Government accused on immigration

12 April 2012

Ministers have been accused of "deliberately deceiving" the British public over a secret plan to increase immigration.

Tory shadow home secretary Chris Grayling said ministers had waved through hundreds of thousands of new arrivals without proper checks.

The Government then engaged in a "cover-up" to hide revealing documents and broke information access laws, he claimed.

Mr Grayling launched his attack in an emergency Commons statement following claims that 337,000 visas had been fast-tracked. A national newspaper alleged officials had been encouraged to take risks by not carrying out full checks on applicants. It claimed the Home Office "illegally withheld" internal emails relating to the scandal.

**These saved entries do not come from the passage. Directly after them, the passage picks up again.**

-- ==== Sys2Proof/Laws/Clock.lean ====
section
/-! SUPPORT. The counts of a beat: what phase 1 of each boundary makes of them, and that nothing later in the boundary touches
them. -/

namespace Sys2Proof.Machine

open Sys2Proof

/-- The beat number, the count of beats and the elapsed-beat count. -/
def Live.clock (l : Live) : Nat × Nat × Nat := (l.beat.number, l.beat.ticks, l.beat.elapsed)

theorem Keeps.clock_eq {m : List Part} {a b : Live} (h : Keeps m a b) (hm : Part.clock ∉ m) : b.clock = a.clock := by
  have := h.same .clock hm
  unfold Live.clock
  rw [this.1, this.2.1, this.2.2]

theorem Live.slewEnds_clock (l : Live) : l.slewEnds.clock = l.clock := by
  unfold Live.slewEnds
  split
  · exact (Live.raise_keeps ..).clock_eq (by decide)
  · rfl

/-- An ordinary boundary: each count advances by one (R26, R29). -/
theorem Live.numberNext_clock (l : Live) (drift : Nat) :
    (l.numberNext drift).clock = ((l.beat.number + 1) % 2 ^ 64, l.beat.ticks + 1, l.beat.elapsed + 1) := by
  unfold Live.numberNext
  dsimp only
  split
  · rw [Live.slewEnds_clock]; rfl
  · rfl

/-- The strobe instant: FREE_RUN_ORIGIN, and no beat elapsed (R32). -/
theorem Live.numberStruck_clock (l : Live) :
    l.numberStruck.clock = (l.rd .FREE_RUN_ORIGIN, l.beat.ticks + 1, 0) := by
  unfold Live.numberStruck Live.numberStrobe
  dsimp only
  rw [(Live.audioStep_keeps _).clock_eq (by decide), (Live.clearAges_keeps _).clock_eq (by decide),
    (Live.shiftGates_keeps ..).clock_eq (by decide), (Live.renameBeats_keeps ..).clock_eq (by decide),
    (Live.raise_keeps ..).clock_eq (by decide), Live.slewEnds_clock]
  rfl

/-- The end of an alignment beat: the number is that of the PTP instant where it lies ahead, else the next (R38). -/
theorem Live.numberAligned_clock (l : Live) (t cycles : Nat) :
    (l.numberAligned t cycles).clock = (if l.beat.number + 1 < t then t % 2 ^ 64 else (l.beat.number + 1) % 2 ^ 64,
      l.beat.ticks + 1, l.beat.elapsed + 1) := by
  have h : (l.numberLocked t cycles).clock = (if l.beat.number + 1 < t then t % 2 ^ 64 else (l.beat.number + 1) % 2 ^ 64,
      l.beat.ticks + 1, l.beat.elapsed + 1) := by
    unfold Live.numberLocked
    dsimp only
    split
    · rename_i h
      rw [(Live.raise_keeps ..).clock_eq (by decide), Live.slewEnds_clock, if_neg (by omega)]
      rfl
    · split
      · rw [(Live.raise_keeps ..).clock_eq (by decide), (Live.raise_keeps ..).clock_eq (by decide), Live.slewEnds_clock]
        rfl
      · split
        · rw [(Live.raise_keeps ..).clock_eq (by decide)]; rfl
        · rw [(Live.raise_keeps ..).clock_eq (by decide), (Live.raise_keeps ..).clock_eq (by decide)]; rfl
  unfold Live.numberAligned
  dsimp only
  split
  · rw [(Live.slotsSkipped_keeps ..).clock_eq (by decide), (Live.audioStep_keeps _).clock_eq (by decide), (Live.gateJump_keeps ..).clock_eq (by decide), h]
  · rw [(Live.gateJump_keeps ..).clock_eq (by decide), h]

/-- How a plain boundary numbers the next beat: an alignment beat and an ordinary one go on by one; the strobe's instant takes
the origin. -/
theorem Live.numberPlain_clock (l : Live) (drift : Nat) :
    (l.numberPlain drift).clock =
      if l.beat.strobeTaken = true ∧ l.beat.aligning = false ∧ l.lockDue = false then (l.rd .FREE_RUN_ORIGIN, l.beat.ticks + 1, 0)
      else ((l.beat.number + 1) % 2 ^ 64, l.beat.ticks + 1, l.beat.elapsed + 1) := by
  unfold Live.numberPlain
  split
  · rename_i h
    rw [Live.numberAligned_clock, if_neg (by simp [Live.now]), if_neg (by simp [h])]
  · rename_i h
    split
    · rename_i h1
      rw [if_neg (by simp [h1])]
      exact Live.numberNext_clock l drift
    · rename_i h1
      split
      · rename_i h2
        rw [if_pos (by simp_all), Live.numberStruck_clock]
      · rename_i h2
        rw [if_neg (by simp_all), Live.numberNext_clock]

/-- What phase 1 numbers: the machine after the reports of the beat that ends. -/
def Live.toNumber (l : Live) (inp : BoundaryInputs) : Live := (l.beatReports inp).handOver.setPlane fun x => { x with sub := 0 }

/-- After phase 1 nothing in a boundary touches the counts. -/
theorem Live.boundary_clock (st : Live) (number : Live → Live) (inp : BoundaryInputs) (l : Live) :
    (Live.boundary st number inp l).clock = (number (l.toNumber inp)).clock := by
  have h1 : ((l.beatReports inp).phaseNumber number inp.overrun).clock = (number (l.toNumber inp)).clock := by
    unfold Live.phaseNumber Live.toNumber
    dsimp only
    exact Keeps.clock_eq (m := [.store, .beat, .modes, .plane, .events]) (.via (Live.gateSample_keeps ..) rfl (.via (Live.dueTakeovers_keeps ..) rfl
      (.when (fun l => (Live.loseLock_keeps l).mono rfl) (.when (fun l => (Live.overran_keeps l).mono rfl) (.refl _ _)))))
      (by decide)
  rw [← h1]
  refine Keeps.clock_eq (m := [.store, .beat, .dict, .can, .sessions, .mailboxes, .mode, .modes, .tenancies, .power, .plane, .bpm,
    .flannel, .dram, .comp, .mover, .audio, .host, .events, .recoveries, .enclosure, .free]) ?_ (by decide)
  unfold Live.boundary
  refine .when (fun l => (Live.mark_keeps ..).mono rfl) ?_
  refine .via (Live.deliver_keeps ..) rfl (.via (Live.kickAll_keeps ..) rfl (.via (Live.phaseEvents_keeps ..) rfl ?_))
  refine .via (Live.backgroundTimers_keeps ..) rfl (.via (Live.backgroundWork_keeps ..) rfl ?_)
  refine .via (Live.snapshotCapture_keeps ..) rfl (.via (Live.gather_keeps ..) rfl (.via (Live.snapshotShow_keeps ..) rfl ?_))
  refine .via (Live.phaseRefill_keeps ..) rfl (.via (Live.phasePower_keeps ..) rfl (.via (Live.modeEval_keeps ..) rfl ?_))
  refine .via (Live.phaseCommit_keeps ..) rfl (.via (Live.setFlannel_keeps ..) rfl (.via (Live.beginSeen_keeps ..) rfl ?_))
  exact (Live.phaseSample_keeps ..).mono rfl

theorem Live.toNumber_beat (l : Live) (inp : BoundaryInputs) : (l.toNumber inp).beat = l.beat :=
  ((Live.handOver_keeps _).same .beat (by decide)).symm.trans (Live.beatReports_beat l inp)

/-- The settings below index 0x0300 as phase 1 finds them. -/
theorem Live.toNumber_low (l : Live) (inp : BoundaryInputs) : l.lowSame (l.toNumber inp) :=
  (Live.beatReports_low l inp).trans (((Live.handOver_keeps _).low (by decide)).trans ((Live.setPlane_keeps ..).low (by decide)))

theorem Live.lockDue_congr {a b : Live} (hb : b.beat = a.beat) (hs : a.lowSame b) : b.lockDue = a.lockDue := by
  unfold Live.lockDue Live.syncMissing Live.rdI; rw [hb, hs.rd (by decide)]

end Sys2Proof.Machine
end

But immigration minister Phil Woolas said the allegations had been fully investigated when they first emerged in 2004. And he said the Government had complied with the Information Commissioner's demand that the emails be released and published more than six months ago.

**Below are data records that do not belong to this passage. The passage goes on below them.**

-- ==== Sys2Proof/Laws/ExecWipe.lean ====
section
/-! SUPPORT. What the commands of Machine/Wipe.lean may change. -/

namespace Sys2Proof.Machine

open Sys2Proof

theorem execTenancyWipeEnd_ends (n : Fin 7) (s : State) : Ends [.store, .dict, .sessions, .modes, .tenancies, .plane, .bpm, .flannel, .events, .recoveries] s (execTenancyWipeEnd n s) := by
  unfold execTenancyWipeEnd
  refine State.effect_ends ?_
  repeat' first
    | exact (rfl : true = true)
    | with_reducible exact .refl _ _
    | refine .via (by with_reducible exact Live.wipesOver_keeps ..) ?_ ?_
    | with_reducible refine .ite ?_ ?_
    | dsimp only
    | split

end Sys2Proof.Machine
end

Former immigration minister Beverley Hughes, who resigned when details of the scandal first emerged, had "acted entirely honourably", Mr Woolas said. The correspondence from March 2003 appeared to suggest she knew of the policy and approved it. An email from a senior official read: "We are still in a situation where some risks have to be taken, and staff should feel that if they are encouraged to take risks they will be supported when something does go wrong."

A reply sent by Ms Hughes's office three days later said that the minister had "seen and noted" the submission. Mr Grayling told the Commons the story added further weight to claims by a former speechwriter, Andrew Neather, that Labour had tried to deliberately engineer mass migration.

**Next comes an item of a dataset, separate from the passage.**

-- ==== Sys2Proof/Laws/Steps.lean ====
section
/-! SUPPORT. Lemmas about what commands do, which the statements lean on. -/

namespace Sys2Proof

open Machine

He said: "More and more evidence is now emerging to suggest that the Government broke Freedom of Information laws and tried to cover up a deliberate change of policy designed to encourage much higher levels of immigration - very probably for party political purposes. It is now clear that this is a Government that has set out to deliberately deceive the British people and a Government that has proved utterly incapable of telling the truth about its policies on immigration."

As the row blew up in Parliament Home Secretary Alan Johnson called for a full debate on immigration. He said a discussion involving the "moderate majority" would help tackle the threat from the BNP. Mr Johnson said: "Let's not have a debate as if, on the one hand, there's an argument for an open door policy and on the other hand the argument is to close the door completely. No-one in mainstream politics is arguing for any of those alternatives."